EXERCISE DETAILS:
Output all of the material exactly; leave out no line.

(SUPPLIED INFORMATION Opens)

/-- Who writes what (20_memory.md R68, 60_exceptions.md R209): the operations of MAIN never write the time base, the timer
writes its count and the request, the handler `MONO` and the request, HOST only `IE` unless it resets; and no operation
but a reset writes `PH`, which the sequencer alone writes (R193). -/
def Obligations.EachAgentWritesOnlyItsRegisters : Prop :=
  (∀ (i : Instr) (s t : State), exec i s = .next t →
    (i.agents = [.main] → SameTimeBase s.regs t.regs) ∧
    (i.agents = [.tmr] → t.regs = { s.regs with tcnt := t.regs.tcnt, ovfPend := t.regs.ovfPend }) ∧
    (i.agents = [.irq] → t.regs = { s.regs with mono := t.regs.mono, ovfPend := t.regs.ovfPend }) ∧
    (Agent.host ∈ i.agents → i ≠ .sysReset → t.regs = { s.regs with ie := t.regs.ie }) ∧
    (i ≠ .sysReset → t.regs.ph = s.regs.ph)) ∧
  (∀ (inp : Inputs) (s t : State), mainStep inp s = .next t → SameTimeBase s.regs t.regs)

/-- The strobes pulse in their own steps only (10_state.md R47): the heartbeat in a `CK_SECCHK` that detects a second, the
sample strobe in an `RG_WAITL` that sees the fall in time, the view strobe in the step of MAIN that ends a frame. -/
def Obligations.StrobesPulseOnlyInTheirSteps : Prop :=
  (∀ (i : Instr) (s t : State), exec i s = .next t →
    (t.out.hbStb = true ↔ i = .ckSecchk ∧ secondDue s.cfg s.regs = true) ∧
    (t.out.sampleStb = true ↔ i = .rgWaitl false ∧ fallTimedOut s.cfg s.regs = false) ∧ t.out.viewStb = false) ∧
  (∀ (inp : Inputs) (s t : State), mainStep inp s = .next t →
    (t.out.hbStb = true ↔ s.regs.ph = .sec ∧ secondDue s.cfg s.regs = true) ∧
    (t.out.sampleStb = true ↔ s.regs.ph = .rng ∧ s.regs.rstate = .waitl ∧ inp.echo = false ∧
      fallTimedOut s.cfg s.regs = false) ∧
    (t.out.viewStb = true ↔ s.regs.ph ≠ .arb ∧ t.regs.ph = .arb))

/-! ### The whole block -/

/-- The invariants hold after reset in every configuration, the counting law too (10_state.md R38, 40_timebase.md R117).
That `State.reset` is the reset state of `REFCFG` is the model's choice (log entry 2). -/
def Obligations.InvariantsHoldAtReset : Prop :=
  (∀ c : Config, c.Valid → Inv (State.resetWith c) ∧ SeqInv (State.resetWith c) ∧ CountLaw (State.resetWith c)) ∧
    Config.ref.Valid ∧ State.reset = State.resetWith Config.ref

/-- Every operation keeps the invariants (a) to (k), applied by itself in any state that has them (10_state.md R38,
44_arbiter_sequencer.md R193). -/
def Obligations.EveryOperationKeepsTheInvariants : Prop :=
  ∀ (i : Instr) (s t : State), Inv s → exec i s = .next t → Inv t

(SUPPLIED INFORMATION Closes)

SOLUTION FOR THIS PROBLEM:
/-- Who writes what (20_memory.md R68, 60_exceptions.md R209): the operations of MAIN never write the time base, the timer
writes its count and the request, the handler `MONO` and the request, HOST only `IE` unless it resets; and no operation
but a reset writes `PH`, which the sequencer alone writes (R193). -/
def Obligations.EachAgentWritesOnlyItsRegisters : Prop :=
  (∀ (i : Instr) (s t : State), exec i s = .next t →
    (i.agents = [.main] → SameTimeBase s.regs t.regs) ∧
    (i.agents = [.tmr] → t.regs = { s.regs with tcnt := t.regs.tcnt, ovfPend := t.regs.ovfPend }) ∧
    (i.agents = [.irq] → t.regs = { s.regs with mono := t.regs.mono, ovfPend := t.regs.ovfPend }) ∧
    (Agent.host ∈ i.agents → i ≠ .sysReset → t.regs = { s.regs with ie := t.regs.ie }) ∧
    (i ≠ .sysReset → t.regs.ph = s.regs.ph)) ∧
  (∀ (inp : Inputs) (s t : State), mainStep inp s = .next t → SameTimeBase s.regs t.regs)

/-- The strobes pulse in their own steps only (10_state.md R47): the heartbeat in a `CK_SECCHK` that detects a second, the
sample strobe in an `RG_WAITL` that sees the fall in time, the view strobe in the step of MAIN that ends a frame. -/
def Obligations.StrobesPulseOnlyInTheirSteps : Prop :=
  (∀ (i : Instr) (s t : State), exec i s = .next t →
    (t.out.hbStb = true ↔ i = .ckSecchk ∧ secondDue s.cfg s.regs = true) ∧
    (t.out.sampleStb = true ↔ i = .rgWaitl false ∧ fallTimedOut s.cfg s.regs = false) ∧ t.out.viewStb = false) ∧
  (∀ (inp : Inputs) (s t : State), mainStep inp s = .next t →
    (t.out.hbStb = true ↔ s.regs.ph = .sec ∧ secondDue s.cfg s.regs = true) ∧
    (t.out.sampleStb = true ↔ s.regs.ph = .rng ∧ s.regs.rstate = .waitl ∧ inp.echo = false ∧
      fallTimedOut s.cfg s.regs = false) ∧
    (t.out.viewStb = true ↔ s.regs.ph ≠ .arb ∧ t.regs.ph = .arb))

/-! ### The whole block -/

/-- The invariants hold after reset in every configuration, the counting law too (10_state.md R38, 40_timebase.md R117).
That `State.reset` is the reset state of `REFCFG` is the model's choice (log entry 2). -/
def Obligations.InvariantsHoldAtReset : Prop :=
  (∀ c : Config, c.Valid → Inv (State.resetWith c) ∧ SeqInv (State.resetWith c) ∧ CountLaw (State.resetWith c)) ∧
    Config.ref.Valid ∧ State.reset = State.resetWith Config.ref

/-- Every operation keeps the invariants (a) to (k), applied by itself in any state that has them (10_state.md R38,
44_arbiter_sequencer.md R193). -/
def Obligations.EveryOperationKeepsTheInvariants : Prop :=
  ∀ (i : Instr) (s t : State), Inv s → exec i s = .next t → Inv t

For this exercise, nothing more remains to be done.